There’s also an overall timeout which causes the rendezvous to fail if min
number of nodes is never reached - this is meant to be a simple fail-safe to
help release partially allocated job resources, in case there’s a problem with
the resource manager, and is meant to be interpreted as non-retryable.
Exclusivity:
A simple distributed barrier would not be sufficient, as we also need to ensure that only one group of nodes exists at any given time (for a given job). In other words, new nodes (i.e. joining late) should not be able to form a parallel independent group of workers for the same job.

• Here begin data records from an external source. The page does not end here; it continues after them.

/-- A pending belay window (R191): start, length in symbols, code range, port, and whether the port was ACTIVE at its beacon. -/
structure BelWin where
  start : Nat
  len : Nat
  first : Nat
  last : Nat
  port : Port
  active : Bool
deriving DecidableEq, Repr, Inhabited

/-- The belay channel (spec/08). -/
structure Bel where
  a : BelPort
  b : BelPort
  win : Option BelWin
  /-- a STATUS is queued (R193) -/
  queued : Bool
  /-- a transmission in progress: its port, its end, and whether it is a STATUS (R194) -/
  tx : Option (Port × Nat × Bool)
deriving DecidableEq, Repr

/-- The block: everything but the queue of waiting commands and the fuses. -/
structure Dev where
  /-- BAR0 registers that differ from their reset value -/
  regs : List (Nat × Word)
  /-- elapsed ticks of the 832 MHz timebase clock -/
  ticks : Nat
  /-- the MODEL's own counter of free values -/
  free : Nat
  /-- value the last host read returned (R54) -/
  lastRead : Word
  /-- unused high-word shadows and held high-word writes by address of the high word (R3) -/
  shadows : List (Nat × Word)
  heldHigh : List (Nat × Word)
  out : List Out
  sup : Sup
  img : Img
  hif : Hif
  pwr : Pwr
  lfe : Lfe
  lfr : Lfr
  act : Act
  cph : Cph
  sch : Sch
  thk : Thk
  tsk : Tsk
  engs : List (Nat × Eng)
  clusters : List (Nat × Cluster)
  /-- events counted over a second, by block type, code and unit: when last journalled, and when each of the last second came -/
  rate : List (Nat × Nat × List Nat)
  /-- what the running STRUCTURE of each pitch declares -/
  decls : List (Nat × Decl)
  tmb : Tmb
  trb : Trb
  prs : Prs
  rop : Rop
  mac : List (Nat × MacPort)
  twn : Twn
  lan : List (Nat × LanLane)
  mem : Mem
  dma : Dma
  bel : Bel
deriving DecidableEq, Repr

/-- Fuses that a command can burn (R31, R32): the epoch, the advances made, and the revocation bits of the key slots. -/
structure Fuses where
  epoch : Nat
  advances : Nat
  revoked : Nat
deriving DecidableEq, Repr

/-- The machine: the commands waiting, first in first out; the fuses; the block. -/
structure State where
  pending : List Instr
  fuses : Fuses
  dev : Dev
deriving DecidableEq, Repr

/-- The supervisor and the mode controller when CONFIG has just been entered after a power-on reset (R90). -/
def Sup.init : Sup :=
  { mode := .config, prevMode := .config, lastTrigger := 0, modeSince := 0, acqSince := 0, transit := none, transitReq := none,
    heldReq := none, heldTrig := [], regAtBivouac := false, wakePins := 0, softPending := none, inReset := none, released := true,
    booted := true, causes := 0, running := true, hostWdog := none, wdogWarned := none, gpioExt := 0, heartbeat := 0 }

/-- No image (R90). -/
def Img.init : Img :=
  { state := .empty, op := none, staging := [], store := [], storeValid := false, storeEpoch := 0, storeSerial := 0, fault := 0,
    running := [], heldVerdict := none }

/-- A path after reset: the next live message is message 0. -/
def PathSt.init : PathSt := { inbox := [], next := 0, replay := none, snap := none }

/-- RESET_NOTICE: message 0, with HIF_BOOT_COUNT and the reset kind (R68, Table 3-6). -/
def resetNotice (boot : Nat) (k : ResetKind) : DMsg :=
  { seq := 0, typ := 0x0182, ans := none, payload := le 4 boot ++ le 1 k.code }

/-- The MODE_CHANGE of row M1 (R101). -/
def resetChange : DMsg := { seq := 1, typ := 0x0380, ans := none, payload := [0, 0, 0, 0, 1] }

/-- A link that has trained: 2.5, 5 or 8 GT/s, ×1 or ×2; which of them is a free value (Table 3-1). -/
def LinkState.trained (k : Nat) : LinkState :=
  { speed := (Config.linkTraining k).val % 3 + 1, width := (Config.linkTraining k).val / 3 + 1 }

/-- Configuration space once the host has enumerated the endpoint: accesses and MSI-X enabled, the least sizes of Table 3-1 (DESIGN
CHOICE: the table has no row for a configuration request, and the spec gives none of these values). -/
def PcieCfg.init : PcieCfg :=
  { bar0 := 0, memEnable := true, busMaster := true, maxPayload := 128, maxRead := 128, msixEnable := true, msixMask := false,
    aspmL1 := false, aer := 0 }
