-- ==== Sys2Proof/Machine/Activation.lean ====
section
/-!
DEFINITION. Sys2Proof/Machine/Activation.lean: line management messages, the registration record and the rows of Table 7-5
that they and the timers take (07_activation_and_ranging.md R151 to R173; 03 R75, R76).
-/
namespace Sys2Proof.Machine


/-- The module's own terminal ID (0x3FF none). -/
def Dev.tid (s : Dev) : Nat := s.get R.ACT_STATUS_TID

/-- The tree management key, none while its slot holds no CMAC key (R156, R370). -/
def Dev.lmmKey (s : Dev) : Option (List Byte) := s.cmacKey (s.get R.ACT_LMM_KEY_SLOT)

/-- MIC of the first 38 bytes of an LMM (Table 7-2). -/
def lmmMic (key b : List Byte) : List Byte := slice (aesCmac key (slice b 0 38)) 0 10

/-- The SERIAL content (Table 7-3): DEVICE, STEPPING and CODE as PLT_ID. -/
def Dev.serialContent (s : Dev) (kept draw port : Nat) : List Byte :=
  be 8 s.serial ++ be 2 0x5120 ++ be 1 (s.get R.PLT_ID_STEPPING) ++ be 1 (s.get R.PLT_ID_CODE) ++ be 2 kept ++ be 2 draw ++ be 1 port

/-- An upstream LMM (Table 7-2). -/
def lmmBytes (key : List Byte) (tid typ seq : Nat) (content : List Byte) : List Byte :=
  let b := be 2 (tid * 64) ++ be 1 typ ++ be 1 seq ++ padTo 34 content
  b ++ lmmMic key b

/-- ACK statuses of an LMM. -/
def lmmOk : Nat := 0
def lmmArgument : Nat := 1
def lmmFull : Nat := 2
def lmmState : Nat := 3

/-- An ACK queued; the ninth displaces the oldest (R159). -/
def Dev.queueAck (s : Dev) (typ seq status : Nat) : Dev :=
  let l := s.act.acks ++ [(typ, seq, status)]
  if l.length > 8 then ({ s with act := { s.act with acks := l.drop 1 } }).count R.ACT_LMM_DROP_ACK_DROP 1
  else { s with act := { s.act with acks := l } }

/-- The terminal drops its record for a cause: A8, A9 or A14 (Table 7-5). -/
def Dev.dropRecord (s : Dev) (cause : Nat) : Dev :=
  match s.act.st with
  | .ranging | .registered => (s.clearRecord.setAct .listen).raiseDeregistered cause
  | .resuming => (s.clearRecord.setAct .listen).raiseReacquired
  | _ => s

/-- PROFILE (R160, A2): pre and rand as received, tree of the carrying frame. -/
def Dev.lmmProfile (s : Dev) (c : List Byte) (tree : Nat) : Dev :=
  let pre := beAt c 0 4
  if pre ≥ 2 ^ 25 then s.count R.ACT_LMM_ERR_UNKNOWN 1
  else
    let s1 := (s.set R.ACT_PRE_EQD_PRE_EQD pre).set R.ACT_RAND_RAND_UNITS (beAt c 4 2)
    let s2 := match s1.act.st with
      | .idle | .listen | .serial | .ranging => s1.set R.ACT_EQD_EQD pre
      | _ => s1
    if s2.act.st = .listen then
      let s3 := s2.set R.ACT_TREE_TREE_ID tree
      if s3.is R.ACT_CTL_SN_EN then (s3.setGrantIds [0xFFF]).setAct .serial else s3
    else s2

/-- ID_ASSIGN (R161, A4). -/
def Dev.lmmIdAssign (s : Dev) (c : List Byte) : Dev :=
  if s.act.st ≠ .serial ∨ beAt c 0 8 ≠ s.serial then s
  else
    let tid := beAt c 8 2
    let g := beAt c 10 2
    let base := beAt c 12 2
    if tid ≥ 1023 ∨ g ≥ 0xFFF ∨ (base > 1008 ∧ base ≠ 0xFFFF) then s.count R.ACT_LMM_ERR_UNKNOWN 1
    else
      let s1 := (((s.set R.ACT_STATUS_TID tid).set R.ACT_TDM_BASE_BASE base).set R.ACT_TREE_BELAY_CODE (beAt c 14 2)).setGrantIds [g]
      ({ s1 with act := { s1.act with lastBcast := none, lastUcast := none, upSeq := 0, rangeId := g } }).setAct .ranging

/-- An accepted RANGING_TIME becomes the pending EQD (R153). -/
def Dev.pendEqd (s : Dev) (v effect : Nat) : Dev :=
  let s1 := if s.act.pend then s.count R.ACT_EQD_COUNTS_REPLACED 1 else s
  let s2 := ((s1.set R.ACT_EQD_PEND_EQD v).wr64 R.ACT_EFFECT_SF_LO effect).count R.ACT_EQD_COUNTS_UPDATES 1
  { s2 with act := { s2.act with pend := true } }

/-- RANGING_TIME in frame k (R153, R162): its ACK status. -/
def Dev.lmmRangingTime (s : Dev) (c : List Byte) (k : Nat) : Dev × Nat :=
  let mode := beAt c 0 1
  let raw := beAt c 1 4
  let effect := max (beAt c 5 8) (k + 1)
  let refuse (x : Nat) : Dev × Nat := (s.count R.ACT_EQD_COUNTS_REFUSED 1, x)
  let absolute : Dev × Nat := if raw < 2 ^ 25 then (s.pendEqd raw effect, lmmOk) else refuse lmmArgument
  if mode > 1 then refuse lmmArgument
  else match s.act.st with
    | .ranging => if mode = 0 then absolute else refuse lmmState
    | .registered =>
      if mode = 0 then absolute
      else
        let v := (s.get R.ACT_EQD_EQD : Int) + signed 32 raw
        if 0 ≤ v ∧ v < 2 ^ 25 then (s.pendEqd v.toNat effect, lmmOk) else refuse lmmArgument
    | _ => refuse lmmState

/-- IDs of a list without repeats, first kept. -/
def dedup (l : List Nat) : List Nat := l.foldl (fun a x => if a.contains x then a else a ++ [x]) []

/-- GRANT_ID_SET (R163): applied whole or not at all. -/
def Dev.lmmGrantIdSet (s : Dev) (c : List Byte) : Dev × Nat :=
  let op := beAt c 0 1
  let n := beAt c 1 1
  let ids := (List.range n).map fun i => beAt c (2 + 2 * i) 2
  if op > 2 ∨ n > 16 ∨ ids.any (fun i => decide (i ≥ 0xFFF)) then (s, lmmArgument)
  else
    let old := s.grantIds
    let new := match op with
      | 0 => dedup (old ++ ids)
      | 1 => old.filter fun i => !ids.contains i
      | _ => dedup ids
    if new.length > 32 then (s, lmmFull) else (s.setGrantIds new, lmmOk)

/-- DEREGISTER (R164, A8, A9, A14). -/
def Dev.lmmDeregister (s : Dev) (c : List Byte) : Dev :=
  let n := beAt c 1 8
  match s.act.st with
  | .ranging | .registered | .resuming =>
    if n = 0 ∨ n = s.serial then (s.set R.ACT_DEREG_REASON (beAt c 0 1)).dropRecord 1 else s
  | _ => s

/-- TUNNEL downstream: fragments are paired into a message of the remote path, or discarded and counted (R75, R76). -/
def Dev.tunnelFragment (s : Dev) (c : List Byte) : Dev :=
  if !s.is R.HIF_CTL_RM_EN then s
  else
    let h := beAt c 0 2
    let half := slice c 2 32
    let dropped (t : Dev) : Dev := t.countR R.HIF_RM_DROPPED 1
    let held (x : Option (Nat × List Byte)) (t : Dev) : Dev := { t with hif := { t.hif with tunnelHalf := x } }
    if !bit h 15 then
      held (some (h % 256, half)) (if s.hif.tunnelHalf.isSome then dropped s else s)
    else match s.hif.tunnelHalf with
      | some (q, first) =>
        if q = h % 256 then
          let t := held none s
          t.setPath .remote { t.hif.remote with inbox := t.hif.remote.inbox ++ [HMsg.ofBytes (first ++ half)] }
        else held none (dropped s)
      | none => dropped s

/-- Types that call for an ACK (Table 7-3). -/
def lmmAcked (typ : Nat) : Bool := typ == 3 || typ == 4

/-- Types that Table 7-3 gives as down or both (R157). -/
def lmmDown (typ : Nat) : Bool := [1, 2, 3, 4, 5, 0x10].contains typ

/-- The last accepted SEQ of a class with the ACK status given to it: broadcast or unicast (R158). -/
def Act.lastOf (x : Act) (bcast : Bool) : Option (Nat × Option Nat) := if bcast then x.lastBcast else x.lastUcast
def Act.setLast (x : Act) (bcast : Bool) (l : Option (Nat × Option Nat)) : Act :=
  if bcast then { x with lastBcast := l } else { x with lastUcast := l }

/-- One LMM executed (R160 to R164, R75): its ACK status, when its type calls for one. -/
def Dev.lmmExec (s : Dev) (typ : Nat) (c : List Byte) (k tree : Nat) : Dev × Option Nat :=
  match typ with
  | 1 => (s.lmmProfile c tree, none)
  | 2 => (s.lmmIdAssign c, none)
  | 3 => let r := s.lmmRangingTime c k; (r.1, some r.2)
  | 4 => let r := s.lmmGrantIdSet c; (r.1, some r.2)
  | 5 => (s.lmmDeregister c, none)
  | _ => (s.tunnelFragment c, none)

/-- An LMM with a new SEQ of its class: executed, its status kept and acknowledged. -/
def Dev.lmmNew (s : Dev) (bcast : Bool) (typ seq : Nat) (b : List Byte) (k tree : Nat) : Dev :=
  let r := ({ s with act := s.act.setLast bcast (some (seq, none)) }).lmmExec typ (slice b 4 34) k tree
  match r.2 with
  | some x => ({ r.1 with act := r.1.act.setLast bcast (some (seq, some x)) }).queueAck typ seq x
  | none => r.1

/-- An LMM whose SEQ is the last of its class: counted, and its ACK sent again (R158). -/
def Dev.lmmAgain (s : Dev) (typ seq : Nat) (status : Option Nat) : Dev :=
  let t := s.count R.ACT_LMM_ERR_DUPLICATE 1
  match status with
  | some x => if lmmAcked typ then t.queueAck typ seq x else t
  | none => t

/-- A downstream LMM of frame k, header tree given; bad: a byte lies in an uncorrectable codeword (R155 to R158). -/
def Dev.lmmReceive (s : Dev) (b : List Byte) (bad : Bool) (k tree : Nat) : Dev :=
  if bad then s.count R.ACT_LMM_DROP_UNC 1
  else match s.lmmKey with
    | none => s.count R.ACT_LMM_ERR_KEY_ABSENT 1
    | some key =>
      if slice b 38 10 ≠ lmmMic key b then
        let s1 := (s.count R.ACT_LMM_ERR_MIC_FAIL 1).raise R.ACT_IRQ_MIC_FAIL
        s1.eventRated 0x0680 6 0 fun _ => le 1 6 ++ le 2 s1.tid ++ le 4 (s1.get R.ACT_EQD_EQD)
      else
        let tid := beAt b 0 2 / 64
        let typ := beAt b 2 1
        let seq := beAt b 3 1
        let own := tid == s.tid && (s.act.st == .ranging || s.act.st == .registered || s.act.st == .resuming)
        if tid ≠ 1023 ∧ !own then s
        else if !lmmDown typ then s.count R.ACT_LMM_ERR_UNKNOWN 1
        else
          let t := s.countR R.ACT_LMM_RX 1
          match t.act.lastOf (tid == 1023) with
          | some (q, x) => if q = seq then t.lmmAgain typ seq x else t.lmmNew (tid == 1023) typ seq b k tree
          | none => t.lmmNew (tid == 1023) typ seq b k tree

/-- The LMM slot of a burst (R156, R159): ranging says that the burst uses the ranging grant of RANGING. -/
def Dev.upLmm (s : Dev) : Dev × List Byte :=
  match s.lmmKey with
  | none => (s, List.replicate 48 0)
  | some key =>
    let port := match s.activePort with | some p => p.ix | none => 0
    let send (t : Dev) (typ : Nat) (content : List Byte) : Dev × List Byte :=
      let q := (t.act.upSeq + 1) % 256
      (({ t with act := { t.act with upSeq := q } }).countR R.ACT_LMM_TX 1, lmmBytes key t.tid typ q content)
    if s.act.st = .ranging then send s 0x81 (s.serialContent 0x3FF 0 port)
    else match s.act.acks with
      | (t, q, x) :: rest => send { s with act := { s.act with acks := rest } } 0x82 (be 1 t ++ be 1 q ++ be 1 x)
      | [] =>
        if s.act.resumeQ then
          send { s with act := { s.act with resumeQ := false } } 0x83 (be 8 s.serial ++ be 2 (s.get R.ACT_TREE_TREE_ID) ++ be 4 (s.get R.ACT_EQD_EQD))
        else match s.act.twinPeer with
          | some c => send { s with act := { s.act with twinPeer := none } } 0x84 c
          | none => match s.act.tunnel with
            | c :: rest => send { s with act := { s.act with tunnel := rest } } 0x10 c
            | [] => (s, lmmBytes key s.tid 0x00 s.act.upSeq [])

/-- The header of an aligned line source names another tree than the kept one (A9). -/
def Dev.treeCheck (s : Dev) (tree : Nat) : Dev :=
  if s.act.st = .registered ∧ tree ≠ s.get R.ACT_TREE_TREE_ID then (s.count R.ACT_ACT_COUNTS_TREE_CHANGE 1).dropRecord 4 else s

/-- A grant of an assigned ID is accepted in RESUMING (A13). -/
def Dev.resumed (s : Dev) : Dev :=
  if s.act.st = .resuming then
    let s1 := ({ s with act := { s.act with resumeQ := true } }).setAct .registered
    (((s1.count R.ACT_RESUME_COUNTS_RESUMED 1).raise R.ACT_IRQ_RESUMED).actEvent 3).trigger .resumed
  else s

/-- The pending EQD takes effect at the start of upstream frame k, when that is its effect frame (R153, A7). -/
def Dev.eqdApply (s : Dev) (k : Nat) : Dev :=
  if s.act.pend ∧ s.rd64 R.ACT_EFFECT_SF_LO ≤ k then
    let s1 := s.dropPend.set R.ACT_EQD_EQD (s.get R.ACT_EQD_PEND_EQD)
    match s.act.st with
    | .ranging => (((s1.setAct .registered).raise R.ACT_IRQ_REGISTERED).actEvent 1).trigger .registered
    | .registered => ((s1.raise R.ACT_IRQ_EQD_APPLIED).actEvent 5).mirrorReg
    | _ => s1
  else s

/-- RANGE_TIMEOUT expires (A8). -/
def doRangeTimeout (s : Dev) : Dev :=
  let ms := s.get R.ACT_TIMERS_RANGE_TIMEOUT
  if s.act.st = .ranging ∧ ms ≠ 0 then
    (((s.until_ (s.act.since + ms * msTicks)).count R.ACT_ACT_COUNTS_RANGE_TIMEOUTS 1).dropRecord 2).settle
  else s

/-- RESUME_WAIT expires (A14). -/
def doResumeWaitExpiry (s : Dev) : Dev :=
  let ms := s.get R.ACT_TIMERS_RESUME_WAIT
  if s.act.st = .resuming ∧ ms ≠ 0 then ((s.until_ (s.act.since + ms * msTicks)).dropRecord 0).settle else s

/-- SN_EN_WRITE: a host write of ACT_CTL.SN_EN (A5). -/
def doSnEnWrite (v : Bool) (s : Dev) : Dev :=
  let s1 := s.setB R.ACT_CTL_SN_EN v
  if !v ∧ s.act.st = .serial then (s1.setGrantIds []).setAct .listen else s1

/-- ACT_RESTART: ACT_CTL.RESTART written 1 (A8, A9, A14). -/
def doActRestart (s : Dev) : Dev := (s.dropRecord 3).settle

-- The commands of this file.

/-- RANGE_TIMEOUT (R166). -/
def execRangeTimeout (s : State) : Host.Outcome State Fault Refusal := s.run (doRangeTimeout)

/-- RESUME_WAIT_EXPIRY (R166). -/
def execResumeWaitExpiry (s : State) : Host.Outcome State Fault Refusal := s.run (doResumeWaitExpiry)

/-- SN_EN_WRITE (R166). -/
def execSnEnWrite (v : Bool) (s : State) : Host.Outcome State Fault Refusal := s.run (doSnEnWrite v)

/-- ACT_RESTART (R166). -/
def execActRestart (s : State) : Host.Outcome State Fault Refusal := s.run (doActRestart)

end Sys2Proof.Machine
end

Torch Distributed Elastic rendezvous ensures that if a group of nodes has already completed a rendezvous (and hence might already be training), then additional “late” nodes attempting to rendezvous will only announce themselves as waiting, and will have to wait until the (previously completed) existing rendezvous is destroyed first.
Consistency:
When a rendezvous is completed, all its members will agree on the job membership and everyone’s role in it. This role is represented using an integer, called rank, that is between between 0 and world size.
Note that ranks are not stable, in the sense that the same node can be assigned a different rank in the next (re-)rendezvous.
Fault-tolerance:
Torch Distributed Elastic rendezvous is designed to tolerate node failures during the rendezvous process. Should a process crash (or lose network connectivity, etc), between joining the rendezvous and it being completed, then a re-rendezvous with remaining healthy nodes will happen automatically.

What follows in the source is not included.